Creating a culture of feedback is vital to any organization. Giving and receiving feedback is something every leader should be comfortable with.
To be an influential leader requires that you be genuine, authentic and real to make a positive impact on your teams.
A Partnership for Learning
The best way to champion feedback is approach it as partnership for learning.
- People who are well-coached about their performance are better positioned to make changes and take action toward a better future.
- Giving feedback is an important part of developing others and developing yourself as a leader and communicator.
- Being vulnerable to both giving and receiving feedback are the two of the most important skills you can learn, or improve, if you want to maximize your leadership and the success of your team.
4 Crucial Questions
As a leader giving feedback, ask yourself the following 4 questions to make feedback an integral part of your culture:
1) Am I ready to listen, ask questions, and accept that I may not fully understand the issue?
When you have a mindset that’s open and welcoming, you are approaching the communication of feedback from a positive more peaceful place. You are willing to be wrong or admit mistakes in the dialogue of feedback within your team. You are willing to say, “Help me understand better.”
2) Am I willing to acknowledge what you do well instead of picking apart your mistakes?
This is something all leaders need to pay attention to. Are we strictly focusing on what needs to be corrected or are we looking at the glass half-full to help the recipient understand they have good things in them as well?

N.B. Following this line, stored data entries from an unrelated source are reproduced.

-- ==== Sys2Proof/Laws/State.lean ====
section
/-! SUPPORT. One lemma per field and per update of the state, so that no proof unfolds a record update. -/

namespace Sys2Proof.Machine

variable (s : State) (b b' : Category) (v : Buf) (ts : U32) (list : List EventReport) (e : EventReport)
  (out : List Emission) (res : Res) (rest : List Input) (code : ResCode) (sub : ResSub) (type : Option HeaderType)
  (mm : Bool) (len : Nat) (cfg : Cfg) (input : Input)

/-! ## `setBuf`, `bufSet`, `bufAppend` -/

@[simp] theorem setBuf_far_far : (s.setBuf .far v).far = v := rfl
@[simp] theorem setBuf_far_near : (s.setBuf .far v).near = s.near := rfl
@[simp] theorem setBuf_near_near : (s.setBuf .near v).near = v := rfl
@[simp] theorem setBuf_near_far : (s.setBuf .near v).far = s.far := rfl
@[simp] theorem setBuf_cfg : (s.setBuf b v).cfg = s.cfg := by cases b <;> rfl
@[simp] theorem setBuf_pktIn : (s.setBuf b v).pktIn = s.pktIn := by cases b <;> rfl
@[simp] theorem setBuf_egress : (s.setBuf b v).egress = s.egress := by cases b <;> rfl
@[simp] theorem buf_far : s.buf .far = s.far := rfl
@[simp] theorem buf_near : s.buf .near = s.near := rfl
@[simp] theorem buf_setBuf_self : (s.setBuf b v).buf b = v := by cases b <;> rfl

/-- Writing one buffer leaves the other alone (R41, R42). -/
theorem buf_setBuf_of_ne (h : b' ≠ b) : (s.setBuf b v).buf b' = s.buf b' := by
  cases b <;> cases b' <;> first | rfl | exact absurd rfl h

@[simp] theorem bufSet_eq : bufSet s b ts list = s.setBuf b (.holding ts list) := rfl
@[simp] theorem bufAppend_eq : bufAppend s b ts list e = s.setBuf b (.holding ts (list ++ [e])) := rfl

/-! ## `answer`, `raiseFault` -/

@[simp] theorem answer_near : (s.answer out res).near = s.near := rfl
@[simp] theorem answer_far : (s.answer out res).far = s.far := rfl
@[simp] theorem answer_cfg : (s.answer out res).cfg = s.cfg := rfl
@[simp] theorem answer_pktIn : (s.answer out res).pktIn = s.pktIn := rfl
@[simp] theorem answer_egress : (s.answer out res).egress = s.egress ++ [{ out := out, res := res }] := rfl
@[simp] theorem answer_buf : (s.answer out res).buf b = s.buf b := by cases b <;> rfl
@[simp] theorem raiseFault_near : (raiseFault s code sub type mm len).near = s.near := rfl
@[simp] theorem raiseFault_far : (raiseFault s code sub type mm len).far = s.far := rfl
@[simp] theorem raiseFault_cfg : (raiseFault s code sub type mm len).cfg = s.cfg := rfl
@[simp] theorem raiseFault_pktIn : (raiseFault s code sub type mm len).pktIn = s.pktIn := rfl
@[simp] theorem raiseFault_buf : (raiseFault s code sub type mm len).buf b = s.buf b := by cases b <;> rfl
@[simp] theorem raiseFault_egress : (raiseFault s code sub type mm len).egress =
    s.egress ++ [{ out := [], res := ⟨code, sub, type, .dropped, mm, len⟩ }] := rfl

/-! ## `withPending`, `resetBlock`, `boot` -/

@[simp] theorem withPending_near : (s.withPending rest).near = s.near := rfl
@[simp] theorem withPending_far : (s.withPending rest).far = s.far := rfl
@[simp] theorem withPending_cfg : (s.withPending rest).cfg = s.cfg := rfl
@[simp] theorem withPending_pktIn : (s.withPending rest).pktIn = rest := rfl
@[simp] theorem withPending_egress : (s.withPending rest).egress = s.egress := rfl
@[simp] theorem withPending_buf : (s.withPending rest).buf b = s.buf b := by cases b <;> rfl
@[simp] theorem present_pktIn : (s.present input).pktIn = input :: s.pktIn := rfl
@[simp] theorem resetBlock_near : (resetBlock s).near = .empty := rfl
@[simp] theorem resetBlock_far : (resetBlock s).far = .empty := rfl
@[simp] theorem resetBlock_cfg : (resetBlock s).cfg = s.cfg := rfl
@[simp] theorem resetBlock_pktIn : (resetBlock s).pktIn = s.pktIn := rfl
@[simp] theorem resetBlock_egress : (resetBlock s).egress = s.egress := rfl
@[simp] theorem resetBlock_buf : (resetBlock s).buf b = .empty := by cases b <;> rfl
@[simp] theorem boot_near : (State.boot cfg).near = .empty := rfl
@[simp] theorem boot_far : (State.boot cfg).far = .empty := rfl
@[simp] theorem boot_cfg : (State.boot cfg).cfg = cfg := rfl
@[simp] theorem boot_pktIn : (State.boot cfg).pktIn = [] := rfl
@[simp] theorem boot_egress : (State.boot cfg).egress = [] := rfl
@[simp] theorem boot_buf : (State.boot cfg).buf b = .empty := by cases b <;> rfl

end Sys2Proof.Machine
end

Everyone has the ability to contribute and make a difference but leaders have to share the observations and thoughts to appreciate also what is going well.

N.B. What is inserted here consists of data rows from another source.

theorem k10_isSpan : IsSpan k10 := toF_isSpan (by decide) (by decide)

theorem twoPi_isSpan : IsSpan twoPi := by
  refine ⟨rfl, ?_, ?_⟩ <;> norm_num [fValue_twoPi]

theorem fValue_k300 : fValue k300 = 300 := mod_cast (integersConvertExactly 300 (by decide)).2

theorem fValue_k200 : fValue k200 = 200 := mod_cast (integersConvertExactly 200 (by decide)).2

theorem fValue_k10 : fValue k10 = 10 := mod_cast (integersConvertExactly 10 (by decide)).2

/-- `raw/65534.0`, the first operation of R264 to R279. -/
def spanQuotient (raw : Int) : F64 := fdiv (toF raw) k65534

theorem scaleSpan_eq_fmul (raw : Int) (k : F64) : scaleSpan raw k = fmul (spanQuotient raw) k := rfl

theorem scaleAngleVariance_eq_spanQuotient (raw : U16) : scaleAngleVariance raw = spanQuotient raw.toNat := rfl

section
variable {v w : Int} {k : F64}

theorem spanQuotient_roundedTo (hv : |v| ≤ 2 ^ 16) : RoundedTo (spanQuotient v) ((v : ℚ) / 65534) :=
  intQuotient_roundedTo (toF_isInt hv) k65534_isInt (by decide)

theorem spanQuotient_moderate (hv : |v| ≤ 2 ^ 16) : Moderate 33 (fValue (spanQuotient v)) :=
  (spanQuotient_roundedTo hv).moderate (moderate_intQuotient (toF_isInt hv) k65534_isInt)

theorem scaleSpan_nearestEven (hv : |v| ≤ 2 ^ 16) (hk : IsSpan k) :
    NearestEven (scaleSpan v k) (fValue (spanQuotient v) * fValue k) := by
  obtain ⟨fq, -⟩ := spanQuotient_roundedTo hv
  rw [scaleSpan_eq_fmul]
  exact fmul_nearestEven fq hk.finite

theorem scaleSpan_roundedTo (hv : |v| ≤ 2 ^ 16) (hk : IsSpan k) :
    RoundedTo (scaleSpan v k) (fValue (spanQuotient v) * fValue k) :=
  (scaleSpan_nearestEven hv hk).roundedTo_of_moderate ((spanQuotient_moderate hv).mul hk.moderate) (by decide)

/-- Two roundings are within the document's tolerance (D7). -/
theorem scaleSpan_withinTolerance (hv : |v| ≤ 2 ^ 16) (hk : IsSpan k) :
    WithinTolerance (scaleSpan v k) ((v : ℚ) / 65534 * fValue k) := by
  obtain ⟨-, quotient⟩ := spanQuotient_roundedTo hv
  obtain ⟨hfin, product⟩ := scaleSpan_roundedTo hv hk
  obtain ⟨-, size⟩ := (spanQuotient_roundedTo hv).abs_bounds
  refine ⟨hfin, ?_⟩
  generalize (v : ℚ) / 65534 = x at *
  generalize fValue (spanQuotient v) = q at *
  generalize fValue k = s at *
  rw [abs_mul] at product
  calc |fValue (scaleSpan v k) - x * s|
      = |(fValue (scaleSpan v k) - q * s) + (q - x) * s| := by ring_nf
    _ ≤ |q| * |s| / 2 ^ 52 + |q - x| * |s| := by
      rw [← abs_mul (q - x)]
      exact (abs_add_le _ _).trans (add_le_add_left product _)
    _ ≤ 2 * |x| * |s| / 2 ^ 52 + |x| / 2 ^ 52 * |s| := by gcongr
    _ = |x * s| * (3 / 2 ^ 52) := by rw [abs_mul]; ring
    _ ≤ |x * s| * (1 / 10 ^ 9) := mul_le_mul_of_nonneg_left (by norm_num) (abs_nonneg _)
    _ = |x * s| / 10 ^ 9 := mul_one_div _ _

/-- A larger raw value gives no smaller scaled one. -/
theorem scaleSpan_mono (hv : |v| ≤ 2 ^ 16) (hw : |w| ≤ 2 ^ 16) (hk : IsSpan k) (h : v ≤ w) :
    fValue (scaleSpan v k) ≤ fValue (scaleSpan w k) := by
  obtain ⟨fv, -⟩ := scaleSpan_roundedTo hv hk
  obtain ⟨fw, -⟩ := scaleSpan_roundedTo hw hk
  have quotients : fValue (spanQuotient v) ≤ fValue (spanQuotient w) :=
    intQuotient_mono (toF_isInt hv) (toF_isInt hw) k65534_isInt (by decide) h
  refine (scaleSpan_nearestEven hv hk).mono (scaleSpan_nearestEven hw hk) fv fw ?_
  exact mul_le_mul_of_nonneg_right quotients hk.pos.le

theorem scaleSpan_ordinary (hv : |v| ≤ 2 ^ 16) (hk : IsSpan k) (hzero : scaleSpan 0 k = 0) :
    Ordinary (scaleSpan v k) := by
  rcases eq_or_ne v 0 with rfl | h0
  · exact .inl hzero
  · have quotient : fValue (spanQuotient v) ≠ 0 :=
      (spanQuotient_roundedTo hv).ne_zero (div_ne_zero (by exact_mod_cast h0) (by norm_num))
    exact (scaleSpan_roundedTo hv hk).ordinary ((spanQuotient_moderate hv).mul hk.moderate)
      (mul_ne_zero quotient hk.pos.ne') (by decide)

end

/-! ## The raw values -/

theorem abs_toNat_le {w : Nat} (raw : BitVec w) (hw : w ≤ 16 := by decide) : |(raw.toNat : Int)| ≤ 2 ^ 16 := by
  have lt : raw.toNat < 2 ^ w := raw.isLt
  have := Nat.pow_le_pow_right (by decide : 0 < 2) hw
  rw [abs_of_nonneg (by positivity)]
  exact_mod_cast (lt.le.trans this)

theorem s16_bounds (raw : I16) : -32768 ≤ s16 raw ∧ s16 raw ≤ 32767 := by
  rw [s16_eq_toInt]
  have lo := BitVec.le_toInt raw
  have hi := BitVec.toInt_lt (x := raw)
  omega

theorem abs_s16_le (raw : I16) : |s16 raw| ≤ 2 ^ 16 := by
  have := s16_bounds raw
  rw [abs_le]
  omega

theorem k110_isInt : IsInt k110 110 := toF_isInt (by decide)

theorem k10_isInt : IsInt k10 10 := toF_isInt (by decide)

/-- The dividend of R282 is exact. -/
theorem snrSum_isInt (raw : U8) : IsInt (fadd (toF raw.toNat) k110) (raw.toNat + 110) := by
  have lt : raw.toNat < 2 ^ 8 := raw.isLt
  exact fadd_isInt (toF_isInt (abs_toNat_le raw)) k110_isInt (by rw [abs_of_nonneg (by positivity)]; omega)

/-! ## Tolerance -/

section
variable {k : F64} {x : ℚ}

theorem scaleSpan_toNat_withinTolerance (raw : U16) (hk : IsSpan k) (hx : fValue k = x) :
    WithinTolerance (scaleSpan raw.toNat k) ((raw.toNat : ℚ) / 65534 * x) :=
  hx ▸ scaleSpan_withinTolerance (abs_toNat_le raw) hk

theorem scaleSpan_s16_withinTolerance (raw : I16) (hk : IsSpan k) (hx : fValue k = x) :
    WithinTolerance (scaleSpan (s16 raw) k) ((raw.toInt : ℚ) / 65534 * x) := by
  rw [← s16_eq_toInt, ← hx]
  exact scaleSpan_withinTolerance (abs_s16_le raw) hk

end

/-- One rounding is within the document's tolerance (D7). -/
theorem RoundedTo.withinTolerance {r : F64} {x : ℚ} (h : RoundedTo r x) : WithinTolerance r x := by
  obtain ⟨hfin, herr⟩ := h
  refine ⟨hfin, herr.trans ?_⟩
  exact div_le_div_of_nonneg_left (abs_nonneg x) (by positivity) (by norm_num)

theorem scaleProbability_withinTolerance (raw : U8) : WithinTolerance (scaleProbability raw) ((raw.toNat : ℚ) / 254) :=
  (intQuotient_roundedTo (toF_isInt (abs_toNat_le raw)) k254_isInt (by decide)).withinTolerance

theorem scaleAngleVariance_withinTolerance (raw : U16) :
    WithinTolerance (scaleAngleVariance raw) ((raw.toNat : ℚ) / 65534) := by
  rw [scaleAngleVariance_eq_spanQuotient]
  exact (spanQuotient_roundedTo (abs_toNat_le raw)).withinTolerance

theorem scaleSnr_withinTolerance (raw : U8) : WithinTolerance (scaleSnr raw) (((raw.toNat : ℚ) + 110) / 10) := by
  have key := (intQuotient_roundedTo (snrSum_isInt raw) k10_isInt (by decide)).withinTolerance
  rwa [Int.cast_add, Int.cast_natCast, Int.cast_ofNat, Int.cast_ofNat] at key
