-- ==== Sys2Proof/Word.lean ====
section
/-! DEFINITION. The byte carried by the links and the message line, and the instant of run time. -/

namespace Sys2Proof

/-- One byte of a link frame or of the reference message. -/
abbrev Byte := BitVec 8

/-- An instant: milliseconds since cold start, never wrapped. The device's 32-bit run time is the
instant modulo 2^32 (R2; assumption 4). -/
abbrev Instant := Nat

end Sys2Proof
end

3) Am I willing to hold you accountable without blaming you by placing the problem in front of us and not between us?
It takes courage and a strong relationship to move from blame to working together as a cohesive unit to tackle the issues of the day. Leaders need other people as part of their leadership journey as no one can be successful alone.
By blaming others, we create a culture of conflict and isolation.
Everyone seeks to win on their own terms. When we are facing a challenge in our organization, we need to face it together to maximize our strengths.
4) Is the feedback leading to our growth and opportunity?
As leaders, we need to keep in mind the long term objective of how feedback improves relationships and creates growth in our organization. Feedback is more than just an annual conversation between you and your team members.
Feedback: An On Going Dialogue
It should really be an on-going dialogue and an opportunity to nurture everyone on the team. Feedback sessions can be small opportunities for development and exploring more of the talent existing in our organization.
Setting the team up for success for growth and learning should be the leader’s foremost responsibilities.